Короче говоря, государство построило писателей под свою крышу, требуя с них в виде отката идеалогической верности. Сегодня же эта крыша стала потихоньку то ли протекать, то ли уходить в осадок, то ли съехала в сторону. Что впереди – чистое поле, где можно поставить много палаточных городков с близкими анархическим порядками? Или один, но грубо и крепко организованный сытыми столешницами.

 

Основными преемниками СП СССР в России и СНГ являются Международное содружество писательских союзов (долгое время руководил Сергей Михалков), Союз писателей России и Союз российских писателей. Так всё же – непременно Союз?

 

Быть может, общество («Зеленая лампа»)? Общество любителей литературы (поэзии)? Товарищество (объединение, возглавляемое равноправными участниками)? Ассоциация? Объединение? Цех? Группа? Форум (широкое представительное собрание, съезд)? Мастерская (в прямом смысле – помещение, в котором работает мастер, художник, а в более широком значении – группа мастеров, учеников, помощников, связанных общей целью, склонностями, художественными предпочтениями, творческим методом)? Студия? Кружок? Фонд? Партия (совершенно забыто значение этого слова: особая общественная иерархическая организация, объединение на добровольной основе лиц с общими национально-культурными или иными интересами и идеалами)? Организация?

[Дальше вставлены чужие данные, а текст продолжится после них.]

/-! ### storeRecord -/

@[simp] theorem State.storeRecord_now (s : State) (c : Chan) (ws : List Nat) (f : Record → Record) : (s.storeRecord c ws f).now = s.now := rfl
@[simp] theorem State.storeRecord_pending (s : State) (c : Chan) (ws : List Nat) (f : Record → Record) : (s.storeRecord c ws f).pending = s.pending := rfl
@[simp] theorem State.storeRecord_lostArms (s : State) (c : Chan) (ws : List Nat) (f : Record → Record) : (s.storeRecord c ws f).lostArms = s.lostArms := rfl
@[simp] theorem State.storeRecord_ring (s : State) (c : Chan) (ws : List Nat) (f : Record → Record) : (s.storeRecord c ws f).ring = s.ring := rfl
@[simp] theorem State.storeRecord_tb (s : State) (c : Chan) (ws : List Nat) (f : Record → Record) : (s.storeRecord c ws f).tb = s.tb := rfl
@[simp] theorem State.storeRecord_links (s : State) (c : Chan) (ws : List Nat) (f : Record → Record) : (s.storeRecord c ws f).links = s.links := rfl
@[simp] theorem State.storeRecord_cu (s : State) (c : Chan) (ws : List Nat) (f : Record → Record) : (s.storeRecord c ws f).cu = s.cu := rfl
@[simp] theorem State.storeRecord_share (s : State) (c : Chan) (ws : List Nat) (f : Record → Record) : (s.storeRecord c ws f).share = s.share := rfl
@[simp] theorem State.storeRecord_walker (s : State) (c : Chan) (ws : List Nat) (f : Record → Record) : (s.storeRecord c ws f).walker = s.walker := rfl
@[simp] theorem State.storeRecord_resp (s : State) (c : Chan) (ws : List Nat) (f : Record → Record) : (s.storeRecord c ws f).resp = s.resp := rfl

/-! ### storeStatus -/

@[simp] theorem State.storeStatus_now (s : State) (c : Chan) (ws : List Nat) (f : Status → Status) : (s.storeStatus c ws f).now = s.now := rfl
@[simp] theorem State.storeStatus_pending (s : State) (c : Chan) (ws : List Nat) (f : Status → Status) : (s.storeStatus c ws f).pending = s.pending := rfl
@[simp] theorem State.storeStatus_lostArms (s : State) (c : Chan) (ws : List Nat) (f : Status → Status) : (s.storeStatus c ws f).lostArms = s.lostArms := rfl
@[simp] theorem State.storeStatus_ring (s : State) (c : Chan) (ws : List Nat) (f : Status → Status) : (s.storeStatus c ws f).ring = s.ring := rfl
@[simp] theorem State.storeStatus_tb (s : State) (c : Chan) (ws : List Nat) (f : Status → Status) : (s.storeStatus c ws f).tb = s.tb := rfl
@[simp] theorem State.storeStatus_links (s : State) (c : Chan) (ws : List Nat) (f : Status → Status) : (s.storeStatus c ws f).links = s.links := rfl
@[simp] theorem State.storeStatus_cu (s : State) (c : Chan) (ws : List Nat) (f : Status → Status) : (s.storeStatus c ws f).cu = s.cu := rfl
@[simp] theorem State.storeStatus_share (s : State) (c : Chan) (ws : List Nat) (f : Status → Status) : (s.storeStatus c ws f).share = s.share := rfl
@[simp] theorem State.storeStatus_walker (s : State) (c : Chan) (ws : List Nat) (f : Status → Status) : (s.storeStatus c ws f).walker = s.walker := rfl
@[simp] theorem State.storeStatus_resp (s : State) (c : Chan) (ws : List Nat) (f : Status → Status) : (s.storeStatus c ws f).resp = s.resp := rfl

/-! ### onRing -/

@[simp] theorem State.onRing_now (s : State) (f : Ring → Ring) : (s.onRing f).now = s.now := rfl
@[simp] theorem State.onRing_pending (s : State) (f : Ring → Ring) : (s.onRing f).pending = s.pending := rfl
@[simp] theorem State.onRing_lostArms (s : State) (f : Ring → Ring) : (s.onRing f).lostArms = s.lostArms := rfl
@[simp] theorem State.onRing_tb (s : State) (f : Ring → Ring) : (s.onRing f).tb = s.tb := rfl
@[simp] theorem State.onRing_channels (s : State) (f : Ring → Ring) : (s.onRing f).channels = s.channels := rfl
@[simp] theorem State.onRing_links (s : State) (f : Ring → Ring) : (s.onRing f).links = s.links := rfl
@[simp] theorem State.onRing_cu (s : State) (f : Ring → Ring) : (s.onRing f).cu = s.cu := rfl
@[simp] theorem State.onRing_share (s : State) (f : Ring → Ring) : (s.onRing f).share = s.share := rfl
@[simp] theorem State.onRing_walker (s : State) (f : Ring → Ring) : (s.onRing f).walker = s.walker := rfl
@[simp] theorem State.onRing_resp (s : State) (f : Ring → Ring) : (s.onRing f).resp = s.resp := rfl
@[simp] theorem State.onRing_svc (s : State) (f : Ring → Ring) : (s.onRing f).svc = s.svc := rfl

/-! ### onRingCounts -/

@[simp] theorem State.onRingCounts_now (s : State) (f : RingCounts → RingCounts) : (s.onRingCounts f).now = s.now := rfl
@[simp] theorem State.onRingCounts_pending (s : State) (f : RingCounts → RingCounts) : (s.onRingCounts f).pending = s.pending := rfl
@[simp] theorem State.onRingCounts_lostArms (s : State) (f : RingCounts → RingCounts) : (s.onRingCounts f).lostArms = s.lostArms := rfl
@[simp] theorem State.onRingCounts_tb (s : State) (f : RingCounts → RingCounts) : (s.onRingCounts f).tb = s.tb := rfl
@[simp] theorem State.onRingCounts_channels (s : State) (f : RingCounts → RingCounts) : (s.onRingCounts f).channels = s.channels := rfl
@[simp] theorem State.onRingCounts_links (s : State) (f : RingCounts → RingCounts) : (s.onRingCounts f).links = s.links := rfl
@[simp] theorem State.onRingCounts_cu (s : State) (f : RingCounts → RingCounts) : (s.onRingCounts f).cu = s.cu := rfl
@[simp] theorem State.onRingCounts_share (s : State) (f : RingCounts → RingCounts) : (s.onRingCounts f).share = s.share := rfl
@[simp] theorem State.onRingCounts_walker (s : State) (f : RingCounts → RingCounts) : (s.onRingCounts f).walker = s.walker := rfl
@[simp] theorem State.onRingCounts_resp (s : State) (f : RingCounts → RingCounts) : (s.onRingCounts f).resp = s.resp := rfl
@[simp] theorem State.onRingCounts_svc (s : State) (f : RingCounts → RingCounts) : (s.onRingCounts f).svc = s.svc := rfl

/-! ### setFrame -/

@[simp] theorem State.setFrame_now (s : State) (f : Frame) : (s.setFrame f).now = s.now := rfl
@[simp] theorem State.setFrame_pending (s : State) (f : Frame) : (s.setFrame f).pending = s.pending := rfl
@[simp] theorem State.setFrame_lostArms (s : State) (f : Frame) : (s.setFrame f).lostArms = s.lostArms := rfl
@[simp] theorem State.setFrame_tb (s : State) (f : Frame) : (s.setFrame f).tb = s.tb := rfl
@[simp] theorem State.setFrame_channels (s : State) (f : Frame) : (s.setFrame f).channels = s.channels := rfl
@[simp] theorem State.setFrame_links (s : State) (f : Frame) : (s.setFrame f).links = s.links := rfl
@[simp] theorem State.setFrame_cu (s : State) (f : Frame) : (s.setFrame f).cu = s.cu := rfl
@[simp] theorem State.setFrame_share (s : State) (f : Frame) : (s.setFrame f).share = s.share := rfl
@[simp] theorem State.setFrame_walker (s : State) (f : Frame) : (s.setFrame f).walker = s.walker := rfl
@[simp] theorem State.setFrame_resp (s : State) (f : Frame) : (s.setFrame f).resp = s.resp := rfl
@[simp] theorem State.setFrame_svc (s : State) (f : Frame) : (s.setFrame f).svc = s.svc := rfl

/-! ### onResp -/

@[simp] theorem State.onResp_now (s : State) (f : Responder → Responder) : (s.onResp f).now = s.now := rfl
@[simp] theorem State.onResp_pending (s : State) (f : Responder → Responder) : (s.onResp f).pending = s.pending := rfl
@[simp] theorem State.onResp_lostArms (s : State) (f : Responder → Responder) : (s.onResp f).lostArms = s.lostArms := rfl
@[simp] theorem State.onResp_ring (s : State) (f : Responder → Responder) : (s.onResp f).ring = s.ring := rfl
@[simp] theorem State.onResp_tb (s : State) (f : Responder → Responder) : (s.onResp f).tb = s.tb := rfl
@[simp] theorem State.onResp_channels (s : State) (f : Responder → Responder) : (s.onResp f).channels = s.channels := rfl
@[simp] theorem State.onResp_links (s : State) (f : Responder → Responder) : (s.onResp f).links = s.links := rfl
@[simp] theorem State.onResp_cu (s : State) (f : Responder → Responder) : (s.onResp f).cu = s.cu := rfl
@[simp] theorem State.onResp_share (s : State) (f : Responder → Responder) : (s.onResp f).share = s.share := rfl
@[simp] theorem State.onResp_walker (s : State) (f : Responder → Responder) : (s.onResp f).walker = s.walker := rfl
@[simp] theorem State.onResp_svc (s : State) (f : Responder → Responder) : (s.onResp f).svc = s.svc := rfl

Как видим, лексика современного русского языка дает обширный перечень синонимов, обозначающих творческое объединение. Отказ от этого языкового богатства, как мне кажется, связан с коммунистическим режимом, тотально подавлявшим сознание и надолго сохранившим свое влияние на многие умы.

Зависело ли движение литературы от наличия или отсутствия союзов?

История литературы знакомит нас с примерами разных творческих объединений, существовавших в прошлые века.

Первая в России литературная школа сложилась вокруг Сумарокова в 1750 году.

В 19 веке Петр Андреевич Вяземский (в 1830 годы) выступает в «Литературной газете» Дельвига, «Современнике» Пушкина от имени литературной группы: Пушкин, Жуковский, Боратынский, Дельвиг, Д.Давыдов, Плетнев – отстаивали высокие традиции русской литературы, стремясь сохранить атмосферу литературной культуры, литературного воспитания, полученного в Лицее, Благородном пансионе при Московском университете. Собрав кружок единомышленников, он называл его «дружеская артель». В 1811 году Шишков опубликовал трактат «Рассуждение о старом и новом слоге российского языка» и возникла «Беседа любителей русского слова», в которую вошел, кроме Шишкова, Хвостов, Державин. Итак, школа, группа, дружеская артель, беседа?..

Длительное время русская литература преимущественно именовала творческие группы «обществами», а не союзами писателей, как утвердилось в 20 веке в советской России.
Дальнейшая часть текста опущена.